=== Records for the task ===
-- ==== Sys2Proof/Laws/Operands.lean ====
section
/-! SUPPORT. What the checks and the layer forms can do, said once: if they answer, under which condition and with
which data; if they raise, which kind. -/

namespace Sys2Proof.Machine

/-! ## Performing a body -/

theorem State.perform_ok {s : State} {body : Body} {d : Data} (h : body s.params s.data = .ok d) :
    State.perform s body = .next (State.complete { s with data := d }) := by
  simp [State.perform, h]

theorem State.perform_error {s : State} {body : Body} {k : FaultKind} (h : body s.params s.data = .error k) :
    State.perform s body = .next (State.faultEntry s k) := by
  simp [State.perform, h]

/-- Performing a body ends in completion with its data or in the fault entry of the kind it raises. -/
theorem State.perform_cases (s : State) (body : Body) :
    (∃ d, body s.params s.data = .ok d ∧ State.perform s body = .next (State.complete { s with data := d })) ∨
    (∃ k, body s.params s.data = .error k ∧ State.perform s body = .next (State.faultEntry s k)) := by
  cases h : body s.params s.data with
  | ok d => exact .inl ⟨d, rfl, State.perform_ok h⟩
  | error k => exact .inr ⟨k, rfl, State.perform_error h⟩

/-! ## Sequences of bodies -/

theorem bind_ok {x : Except FaultKind Data} {f : Data → Except FaultKind Data} {d' : Data} :
    (x >>= f) = .ok d' ↔ ∃ d, x = .ok d ∧ f d = .ok d' := by
  cases x with
  | error k => simp [bind, Except.bind]
  | ok d => simp [bind, Except.bind]

theorem bind_error {x : Except FaultKind Data} {f : Data → Except FaultKind Data} {k : FaultKind} :
    (x >>= f) = .error k ↔ x = .error k ∨ ∃ d, x = .ok d ∧ f d = .error k := by
  cases x with
  | error k => simp [bind, Except.bind]
  | ok d => simp [bind, Except.bind]

@[simp] theorem ok_bind (d : Data) (f : Data → Except FaultKind Data) : (Except.ok d >>= f) = f d := rfl

@[simp] theorem error_bind (k : FaultKind) (f : Data → Except FaultKind Data) :
    ((Except.error k : Except FaultKind Data) >>= f) = .error k := rfl

/-- A property every pass of the loop keeps holds after the loop. -/
theorem loopUp_keeps {step : Nat → Data → Except FaultKind Data} {P : Nat → Data → Prop} {n : Nat} {d d' : Data}
    (h : loopUp step n d = .ok d') (h0 : P 0 d)
    (hs : ∀ i e e', i < n → P i e → step i e = .ok e' → P (i + 1) e') : P n d' := by
  induction n generalizing d' with
  | zero => cases h; exact h0
  | succ n ih =>
    obtain ⟨e, he, hstep⟩ := bind_ok.mp h
    exact hs n e d' (Nat.lt_succ_self n) (ih he fun i e e' hi => hs i e e' (by omega)) hstep

/-- A loop whose every pass answers, under a property the passes keep, answers. -/
theorem loopUp_answers {step : Nat → Data → Except FaultKind Data} {P : Nat → Data → Prop} {n : Nat} {d : Data}
    (h0 : P 0 d) (hs : ∀ i e, i < n → P i e → ∃ e', step i e = .ok e' ∧ P (i + 1) e') :
    ∃ d', loopUp step n d = .ok d' ∧ P n d' := by
  induction n with
  | zero => exact ⟨d, rfl, h0⟩
  | succ n ih =>
    obtain ⟨e, he, hp⟩ := ih fun i e hi => hs i e (by omega)
    obtain ⟨e', he', hp'⟩ := hs n e (Nat.lt_succ_self n) hp
    exact ⟨e', bind_ok.mpr ⟨e, he, he'⟩, hp'⟩

theorem loopDown_keeps {step : Nat → Data → Except FaultKind Data} {P : Nat → Data → Prop} {n : Nat} {d d' : Data}
    (h : loopDown step n d = .ok d') (h0 : P n d)
    (hs : ∀ i e e', i < n → P (i + 1) e → step i e = .ok e' → P i e') : P 0 d' := by
  induction n generalizing d with
  | zero => cases h; exact h0
  | succ n ih =>
    obtain ⟨e, he, hrest⟩ := bind_ok.mp h
    exact ih hrest (hs n d e (Nat.lt_succ_self n) h0 he) fun i e e' hi => hs i e e' (by omega)

theorem loopDown_answers {step : Nat → Data → Except FaultKind Data} {P : Nat → Data → Prop} {n : Nat} {d : Data}
    (h0 : P n d) (hs : ∀ i e, i < n → P (i + 1) e → ∃ e', step i e = .ok e' ∧ P i e') :
    ∃ d', loopDown step n d = .ok d' ∧ P 0 d' := by
  induction n generalizing d with
  | zero => exact ⟨d, rfl, h0⟩
  | succ n ih =>
    obtain ⟨e, he, hp⟩ := hs n d (Nat.lt_succ_self n) h0
    obtain ⟨d', hd', hp'⟩ := ih hp fun i e hi => hs i e (by omega)
    exact ⟨d', bind_ok.mpr ⟨e, he, hd'⟩, hp'⟩

/-! ## Checks -/

@[simp] theorem needFlag_true (d : Data) : needFlag true d = .ok d := rfl

@[simp] theorem needFlag_false (d : Data) : needFlag false d = .error .notReady := rfl

theorem needFlag_ok {b : Bool} {d d' : Data} : needFlag b d = .ok d' ↔ b = true ∧ d' = d := by
  cases b <;> simp [eq_comm]

theorem needBlocks_ok {p : Params} {d d' : Data} :
    needBlocks p d = .ok d' ↔ d.len.toNat ≤ p.bufBytes ∧ d.len.toNat % 16 = 0 ∧ d' = d := by
  unfold needBlocks needCapacity needShape
  by_cases h1 : d.len.toNat > p.bufBytes
  · simp [if_pos h1]; omega
  · by_cases h2 : d.len.toNat % 16 = 0
    · simp [if_neg h1, h2, eq_comm]; omega
    · simp [if_neg h1, h2]

theorem needBlocks_of {p : Params} {d : Data} (h1 : d.len.toNat ≤ p.bufBytes) (h2 : d.len.toNat % 16 = 0) :
    needBlocks p d = .ok d := needBlocks_ok.mpr ⟨h1, h2, rfl⟩

theorem needBlocks_overflow {p : Params} {d : Data} (h : p.bufBytes < d.len.toNat) :
    needBlocks p d = .error .bufferOverflow := by
  simp [needBlocks, needCapacity, h]

theorem needBlocks_shape {p : Params} {d : Data} (h1 : d.len.toNat ≤ p.bufBytes) (h2 : d.len.toNat % 16 ≠ 0) :
    needBlocks p d = .error .blockShape := by
  have : ¬ d.len.toNat > p.bufBytes := by omega
  simp [needBlocks, needCapacity, needShape, this, h2]

/-! ## Layers -/

/-- A block layer answers exactly when the message is a whole number of blocks within the capacity, and changes BUF
only. -/
theorem blockLayer_ok {f : Block → Block} {p : Params} {d d' : Data} :
    blockLayer f p d = .ok d' ↔ d.len.toNat ≤ p.bufBytes ∧ d.len.toNat % 16 = 0 ∧
      d' = { d with buf := Memory.mapBlocks f d.nblk d.buf } := by
  unfold blockLayer
  rw [bind_ok]
  constructor
  · rintro ⟨e, he, h⟩
    obtain ⟨h1, h2, rfl⟩ := needBlocks_ok.mp he
    exact ⟨h1, h2, (Except.ok.inj h).symm⟩
  · rintro ⟨h1, h2, rfl⟩
    exact ⟨d, needBlocks_of h1 h2, rfl⟩

/-- A byte layer answers under the same condition and changes BUF only. -/
theorem byteLayer_ok {t : Table} {p : Params} {d d' : Data} :
    byteLayer t p d = .ok d' ↔ d.len.toNat ≤ p.bufBytes ∧ d.len.toNat % 16 = 0 ∧
      d' = { d with buf := Memory.mapBytes (fun b => t[b.toNat]) d.len.toNat d.buf } := by
  unfold byteLayer
  rw [bind_ok]
  constructor
  · rintro ⟨e, he, h⟩
    obtain ⟨h1, h2, rfl⟩ := needBlocks_ok.mp he
    exact ⟨h1, h2, (Except.ok.inj h).symm⟩
  · rintro ⟨h1, h2, rfl⟩
    exact ⟨d, needBlocks_of h1 h2, rfl⟩

/-! ## Byte lanes -/

/-- Bit `i` of a word made of four bytes. -/
theorem lanes_getLsbD (b0 b1 b2 b3 : Byte) (i : Nat) : (lanes b0 b1 b2 b3).getLsbD i =
    if i < 8 then b0.getLsbD i else if i < 16 then b1.getLsbD (i - 8) else if i < 24 then b2.getLsbD (i - 16)
      else b3.getLsbD (i - 24) := by
  unfold lanes
  rw [BitVec.getLsbD_append, BitVec.getLsbD_append, BitVec.getLsbD_append]
  rcases Nat.lt_or_ge i 8 with h | h
  · simp [h]
  rcases Nat.lt_or_ge i 16 with h1 | h1
  · simp [Nat.not_lt.mpr h, h1, show i - 8 < 8 by omega]
  rcases Nat.lt_or_ge i 24 with h2 | h2
  · simp [Nat.not_lt.mpr h, Nat.not_lt.mpr h1, h2, show ¬ i - 8 < 8 by omega, show i - 8 - 8 = i - 16 by omega,
      show ¬ 8 ≤ i - 16 by omega]
  · simp [Nat.not_lt.mpr h, Nat.not_lt.mpr h1, Nat.not_lt.mpr h2, show ¬ i - 8 < 8 by omega, show ¬ i - 8 - 8 < 8 by omega, show i - 8 - 8 - 8 = i - 24 by omega]

/-- Bit `i` of a byte lane. -/
theorem lane_getLsbD (w : Word) (n i : Nat) : (lane w n).getLsbD i = (decide (i < 8) && w.getLsbD (8 * n + i)) := by
  simp [lane, BitVec.getLsbD_extractLsb']

/-- The lanes of a word made of four bytes are the bytes. -/
theorem lane_lanes (b0 b1 b2 b3 : Byte) : lane (lanes b0 b1 b2 b3) 0 = b0 ∧
    lane (lanes b0 b1 b2 b3) 1 = b1 ∧ lane (lanes b0 b1 b2 b3) 2 = b2 ∧ lane (lanes b0 b1 b2 b3) 3 = b3 := by
  refine ⟨?_, ?_, ?_, ?_⟩ <;> refine BitVec.eq_of_getLsbD_eq fun i hi => ?_ <;> rw [lane_getLsbD, lanes_getLsbD] <;> simp only [hi, decide_true, Bool.true_and]
  · rw [if_pos (by omega)]; congr 1; omega
  · rw [if_neg (by omega), if_pos (by omega)]; congr 1; omega
  · rw [if_neg (by omega), if_neg (by omega), if_pos (by omega)]; congr 1; omega
  · rw [if_neg (by omega), if_neg (by omega), if_neg (by omega)]; congr 1; omega

/-- The four lanes of a word make up the word. -/
theorem lanes_lane (w : Word) : lanes (lane w 0) (lane w 1) (lane w 2) (lane w 3) = w := by
  refine BitVec.eq_of_getLsbD_eq fun i hi => ?_
  simp only [lanes_getLsbD, lane_getLsbD]
  split
  · simp_all
  split
  · rw [show 8 * 1 + (i - 8) = i by omega]; simp; omega
  split
  · rw [show 8 * 2 + (i - 16) = i by omega]; simp; omega
  · rw [show 8 * 3 + (i - 24) = i by omega]; simp; omega

end Sys2Proof.Machine
end

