-- ==== Sys2Proof/Tests/Slice0.lean ====
section
/-! SUPPORT. The model's own tests. Every command word is written out from 30_encoding.md R93; the expected results are
those of spec/95_test_vectors.md (the vector is named). At the end stands, for each statement with hypotheses, a
concrete state and operands that meet them. -/

open Sys2Proof Sys2Proof.Machine

namespace Sys2Proof.Tests

/-! ## Well-formedness and decoding -/

/-- The only field that can be ill-formed: an index of KSEL that needs more than 5 bits. -/
theorem test_wellFormed_refuses_ksel_32 : (Instr.ksel 32).wellFormed = false := by decide
theorem test_wellFormed_ksel_31 : (Instr.ksel 31).wellFormed = true := by decide

theorem test_decode_nop : decode 0x00000000 = .ok .nop := by decide
theorem test_decode_clr : decode 0x00000001 = .ok .clr := by decide
theorem test_decode_kgen : decode 0x00000010 = .ok .kgen := by decide
theorem test_decode_kset : decode 0x00000011 = .ok .kset := by decide
theorem test_decode_kdrv : decode 0x00000012 = .ok .kdrv := by decide
theorem test_decode_kadv : decode 0x00000013 = .ok .kadv := by decide
theorem test_decode_ksel : decode 0x00050014 = .ok (.ksel 5) := by decide
theorem test_decode_kbase : decode 0x00000015 = .ok .kbase := by decide
theorem test_decode_sgen : decode 0x00000020 = .ok .sgen := by decide
theorem test_decode_sinv : decode 0x00000021 = .ok .sinv := by decide
theorem test_decode_subF : decode 0x00000022 = .ok .subF := by decide
theorem test_decode_subR : decode 0x00000122 = .ok .subR := by decide
theorem test_decode_rotF : decode 0x00000030 = .ok .rotF := by decide
theorem test_decode_rotR : decode 0x00000130 = .ok .rotR := by decide
theorem test_decode_trnF : decode 0x00000040 = .ok .trnF := by decide
theorem test_decode_trnR : decode 0x00000140 = .ok .trnR := by decide
theorem test_decode_mix : decode 0x00000050 = .ok .mix := by decide
theorem test_decode_chnF : decode 0x00000060 = .ok .chnF := by decide
theorem test_decode_chnR : decode 0x00000160 = .ok .chnR := by decide
theorem test_decode_pad : decode 0x00000070 = .ok .pad := by decide
theorem test_decode_chunk : decode 0x00000071 = .ok .chunk := by decide
theorem test_decode_unpad : decode 0x00000072 = .ok .unpad := by decide
theorem test_decode_enc : decode 0x00000080 = .ok .enc := by decide
theorem test_decode_encg : decode 0x00000280 = .ok .encg := by decide
theorem test_decode_dec : decode 0x00000081 = .ok .dec := by decide

/-- Words of V6, one for each way of being ILLEGAL. -/
theorem test_decode_illegal :
    decode 0x00000016 = .error .unassignedOpc ∧ decode 0x00000150 = .error .dirSet ∧
      decode 0x00000281 = .error .genSet ∧ decode 0x00010020 = .error .idxSet ∧
      decode 0x00200014 = .error .reservedBits ∧ decode 0x00008000 = .error .reservedBits := by decide
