-- ==== Sys2Proof/Word.lean ====
section
/-! DEFINITION. The word types of the CORE (spec/00_scope.md R9, R10; spec/10_state.md R33).
Only the types stand here: every arithmetic helper is in Machine/Num.lean. -/

namespace Sys2Proof

/-- A 32-bit register, bus word or block element (DATA_W = 32, 00_scope.md R8). -/
abbrev Word := BitVec 32

/-- A byte of a buffer, a table entry or a staging entry. -/
abbrev Byte := BitVec 8

/-- A block register file: 64 elements in raster order (00_scope.md R14), each an s32 pattern. -/
abbrev Block := Vector Word 64

/-- A quantization table: 64 divisors in raster order (10_state.md R37). -/
abbrev QTable := Vector Byte 64

/-- A host bus byte address: the 256 KiB window (20_memory.md R100). -/
abbrev BusAddr := BitVec 18

end Sys2Proof
end

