-- ==== Sys2Proof/Machine/State.lean ====
section
/-! DEFINITION. The state of the CORE as plain data (spec/10_state.md R33 to R59), the events of the outside world, the
reasons a step can stop, and the state after reset. INVENTORY.md lists every field with its rule and reset value. -/

namespace Sys2Proof.Machine

/-- A symbol entry (10_state.md R35): RUN s8, SIZE u4, AMP s16; the reserved bits [19:16] have no storage. -/
structure SymEntry where
  run  : BitVec 8
  size : BitVec 4
  amp  : BitVec 16
  deriving DecidableEq, Repr

/-- A reference-store cell (10_state.md R54): the VALID bit and 64 elements. -/
structure RefCell where
  valid : Bool
  data  : Block
  deriving DecidableEq, Repr

/-- The reference store (10_state.md R54): the cells written since reset, by `refKey` (log 15). -/
abbrev RefStore := List (Nat × RefCell)

/-- A channel's grid size in blocks (10_state.md R53). -/
structure GridDim where
  gw : BitVec 9
  gh : BitVec 9
  deriving DecidableEq, Repr

/-- The width of a host access; only `word` is supported (20_memory.md R101). -/
inductive AccessSize where
  | byte
  | half
  | word
  deriving DecidableEq, Repr

/-- A host access (20_memory.md R101). -/
inductive Access where
  | read  (size : AccessSize) (addr : BusAddr)
  | write (size : AccessSize) (addr : BusAddr) (data : Word)
  deriving DecidableEq, Repr

/-- What happens next (log 1): a host access, a turn of the command engine, or the reset input (10_state.md R30,
70_reset_and_hazards.md R470). -/
inductive Event where
  | access (a : Access)
  | engine
  | hardReset
  deriving DecidableEq, Repr

/-- The bus response to a host access: read data (0 for a write) and the bus error flag (20_memory.md R101, R109). -/
structure BusResp where
  data  : Word
  error : Bool
  deriving DecidableEq, Repr

/-- The whole machine. -/
structure State where
  cfg       : Params
  wb        : Block
  rb        : Block
  sym       : Vector SymEntry 64
  symn      : BitVec 7
  lastDc0   : Word
  lastDc1   : Word
  lastDc2   : Word
  qt0       : QTable
  qt1       : QTable
  hdc0      : Vector Slot 12
  hdc1      : Vector Slot 12
  hac0      : Vector Slot 256
  hac1      : Vector Slot 256
  hbits     : Vector Byte 16
  hvals     : Vector Byte 256
  ieDone    : Bool
  ieErr     : Bool
  done      : Bool
  err       : Bool
  zres      : Bool
  found     : Bool
  drop      : Bool
  errCode   : Byte
  errInfo   : Word
  errDetail : Word
  cmdCnt    : Word
  bwn       : BitVec 3
  bwacc     : Byte
  outbuf    : Memory
  outptr    : BitVec 15
  inbuf     : Memory
  inlen     : BitVec 15
  inpos     : BitVec 15
  inbits    : BitVec 4
  inprev    : Byte
  radius    : BitVec 3
  grid0     : GridDim
  grid1     : GridDim
  grid2     : GridDim
  ref       : RefStore
  mv        : Byte
  matchX    : Byte
  matchY    : Byte
  sse       : Word
  pending   : Option Word
  env       : List Event
  resp      : Option BusResp
  draws     : Nat
  epoch     : Nat
  deriving DecidableEq, Repr

/-- Why the machine stops with a fault: never. A command fault is a next state with the fault record written
(60_exceptions.md R430, R433), a bus error a response without effect; the spec names no event that stops the CORE, so
this type has no constructor (log 17, safe: no run is cut short). -/
inductive Fault
  deriving DecidableEq, Repr

/-- Why the model gives an instruction no meaning. -/
inductive Refusal where
  /-- Raised by an arm of `exec` whose instruction has no meaning yet, by its mnemonic; safe: the run stops there. No arm
  raises it now. -/
  | notModelled (mnemonic : String)
  deriving DecidableEq, Repr

/-- The state after reset of a chip with parameters `p` (10_state.md R59, 70_reset_and_hazards.md R470). -/
def State.resetOf (p : Params) : State where
  cfg := p
  wb := Vector.replicate 64 0
  rb := Vector.replicate 64 0
  sym := Vector.replicate 64 ⟨0, 0, 0⟩
  symn := 0
  lastDc0 := 0
  lastDc1 := 0
  lastDc2 := 0
  qt0 := p.defaultQt0
  qt1 := p.defaultQt1
  hdc0 := builtin 12 p.defaultHdc0
  hdc1 := builtin 12 p.defaultHdc1
  hac0 := builtin 256 p.defaultHac0
  hac1 := builtin 256 p.defaultHac1
  hbits := Vector.replicate 16 0
  hvals := Vector.replicate 256 0
  ieDone := false
  ieErr := false
  done := false
  err := false
  zres := false
  found := false
  drop := false
  errCode := 0
  errInfo := 0
  errDetail := 0
  cmdCnt := 0
  bwn := 0
  bwacc := 0
  outbuf := []
  outptr := 0
  inbuf := []
  inlen := 0
  inpos := 0
  inbits := 0
  inprev := 0
  radius := 3
  grid0 := ⟨0, 0⟩
  grid1 := ⟨0, 0⟩
  grid2 := ⟨0, 0⟩
  ref := []
  mv := 0
  matchX := 0
  matchY := 0
  sse := 0
  pending := none
  env := []
  resp := none
  draws := 0
  epoch := 0

/-- The machine right after reset: this spec's CORE (00_scope.md R8), idle, with no event scheduled
(70_reset_and_hazards.md R472). -/
def State.reset : State := State.resetOf Params.core

end Sys2Proof.Machine
end

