/-- 43_zigzag_rle.md R266: WF_SYM accepts exactly the well-formed sequences of 1 to 64 symbols; otherwise its detail is
0xFFFF for a SYMN outside 1..64, 0 for the DC symbol, the index of the first entry that is wrong (an EOB that is not last
or has no position left, a symbol that is no AC symbol, a run past position 63), or SYMN when the entries end before
position 63. RLEDEC and HENC fault with that detail (RledecResult, HencFaults). -/
def Obligations.WellFormedSymbols : Prop :=
  ∀ s : State,
    (s.wfSym = none ↔ s.symn.toNat ≤ 64 ∧ symsWellFormed s.syms) ∧
    (s.symn.toNat = 0 ∨ 64 < s.symn.toNat → s.wfSym = some 0xFFFF) ∧
    (s.symn.toNat ≤ 64 →
      (∀ y ac, s.syms = y :: ac → ¬ y.isDc → s.wfSym = some 0) ∧
      (∀ y pre z post, s.syms = y :: (pre ++ z :: post) → y.isDc → (∀ x ∈ pre, x.isAc) → acPositions pre ≤ 63 →
        (z = Sym.eob ∧ (post ≠ [] ∨ acPositions pre = 63) ∨
          z ≠ Sym.eob ∧ (¬ z.isAc ∨ 63 < acPositions pre + z.run.toNat + 1)) → s.wfSym = some (pre.length + 1)) ∧
      ∀ y ac, s.syms = y :: ac → y.isDc → (∀ x ∈ ac, x.isAc) → acPositions ac < 63 → s.wfSym = some s.symn.toNat)

/-- 43_zigzag_rle.md R267: the symbols of the DC difference and of the AC coefficients, which determine them; E_RANGE for
the first value outside −32767..32767. -/
def Obligations.RleencResult : Prop :=
  [encode (.rleenc .y), encode (.rleenc .cb), encode (.rleenc .cr)] = [0x68000000, 0x69000000, 0x6A000000] ∧
  ∀ (ch : Chan) (s : State) (diff : Int), diff = s.wb[0].toInt - (s.lastDcOf ch).toInt →
    (|diff| ≤ 32767 → (∀ a ∈ acScan s.wb, |a| ≤ 32767) → ∃ t ac, exec (.rleenc ch) s = .next t ∧
      t.syms = ⟨-1, diff.natAbs.size, diff⟩ :: ac ∧ t.symn.toNat = ac.length + 1 ∧ symsWellFormed t.syms ∧
      padAc (spreadAc ac) = acScan s.wb ∧
      (∀ i : Fin 64, t.symn.toNat ≤ i.val → t.sym[i] = s.sym[i]) ∧
      t.lastDcOf ch = s.wb[0] ∧ (∀ c ≠ ch, t.lastDcOf c = s.lastDcOf c) ∧
      t = { s with
            sym := t.sym, symn := t.symn, lastDc0 := t.lastDc0, lastDc1 := t.lastDc1, lastDc2 := t.lastDc2
            cmdCnt := s.cmdCnt + 1, done := true, pending := none }) ∧
    (32767 < |diff| → exec (.rleenc ch) s = .next (s.faulted 0x04 0)) ∧
    ∀ k : Fin 63, |diff| ≤ 32767 → (∀ j < k, |s.wb[zz j.succ].toInt| ≤ 32767) → 32767 < |s.wb[zz k.succ].toInt| →
      exec (.rleenc ch) s = .next (s.faulted 0x04 (BitVec.ofNat 32 (k.val + 1)))

/-- 43_zigzag_rle.md R268: the block that the symbols stand for; E_SYM_FORM, then E_RANGE. -/
def Obligations.RledecResult : Prop :=
  [encode (.rledec .y), encode (.rledec .cb), encode (.rledec .cr)] = [0x6C000000, 0x6D000000, 0x6E000000] ∧
  ∀ (ch : Chan) (s : State),
    (∀ d, s.wfSym = some d → exec (.rledec ch) s = .next (s.faulted 0x05 (BitVec.ofNat 32 d))) ∧
    ∀ (y : Sym) (ac : List Sym) (dc : Int), s.wfSym = none → s.syms = y :: ac → dc = (s.lastDcOf ch).toInt + y.amp →
      (-2 ^ 31 ≤ dc → dc ≤ 2 ^ 31 - 1 → ∃ t, exec (.rledec ch) s = .next t ∧
        t.wb[0].toInt = dc ∧ acScan t.wb = padAc (spreadAc ac) ∧
        (t.lastDcOf ch).toInt = dc ∧ (∀ c ≠ ch, t.lastDcOf c = s.lastDcOf c) ∧
        t = { s with
              wb := t.wb, lastDc0 := t.lastDc0, lastDc1 := t.lastDc1, lastDc2 := t.lastDc2
              cmdCnt := s.cmdCnt + 1, done := true, pending := none }) ∧
      (dc < -2 ^ 31 ∨ 2 ^ 31 - 1 < dc → exec (.rledec ch) s = .next (s.faulted 0x04 0))

/-- 43_zigzag_rle.md R271: RLEENC then RLEDEC, and RLEDEC then RLEENC, with the predictor restored between and the result's
register overwritten with anything. -/
def Obligations.RunLengthRoundTrips : Prop :=
  (∀ (ch : Chan) (s : State) (b : Block), |s.wb[0].toInt - (s.lastDcOf ch).toInt| ≤ 32767 →
    (∀ a ∈ acScan s.wb, |a| ≤ 32767) →
    ∃ t u, exec (.rleenc ch) s = .next t ∧
      exec (.rledec ch) { t with wb := b, lastDc0 := s.lastDc0, lastDc1 := s.lastDc1, lastDc2 := s.lastDc2 } = .next u ∧
      u.wb = s.wb ∧ u.lastDcOf ch = s.wb[0]) ∧
  ∀ (ch : Chan) (s : State) (y : Sym) (ac : List Sym) (junk : Vector SymEntry 64), s.wfSym = none → s.syms = y :: ac →
    -2 ^ 31 ≤ (s.lastDcOf ch).toInt + y.amp → (s.lastDcOf ch).toInt + y.amp ≤ 2 ^ 31 - 1 →
    ∃ t u, exec (.rledec ch) s = .next t ∧
      exec (.rleenc ch) { t with
        lastDc0 := s.lastDc0, lastDc1 := s.lastDc1, lastDc2 := s.lastDc2, sym := junk, symn := 0 } = .next u ∧
      u.syms = s.syms ∧ u.symn = s.symn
===
Your goal >> Could you repeat exactly the lines above from the line with "theorem test_decode_clr : decode" up to and including the line with "theorem test_decode_rotF : decode", and only those?

Answer below >>
theorem test_decode_clr : decode 0x00000001 = .ok .clr := by decide
theorem test_decode_kgen : decode 0x00000010 = .ok .kgen := by decide
theorem test_decode_kset : decode 0x00000011 = .ok .kset := by decide
theorem test_decode_kdrv : decode 0x00000012 = .ok .kdrv := by decide
theorem test_decode_kadv : decode 0x00000013 = .ok .kadv := by decide
theorem test_decode_ksel : decode 0x00050014 = .ok (.ksel 5) := by decide
theorem test_decode_kbase : decode 0x00000015 = .ok .kbase := by decide
theorem test_decode_sgen : decode 0x00000020 = .ok .sgen := by decide
theorem test_decode_sinv : decode 0x00000021 = .ok .sinv := by decide
theorem test_decode_subF : decode 0x00000022 = .ok .subF := by decide
theorem test_decode_subR : decode 0x00000122 = .ok .subR := by decide
theorem test_decode_rotF : decode 0x00000030 = .ok .rotF := by decide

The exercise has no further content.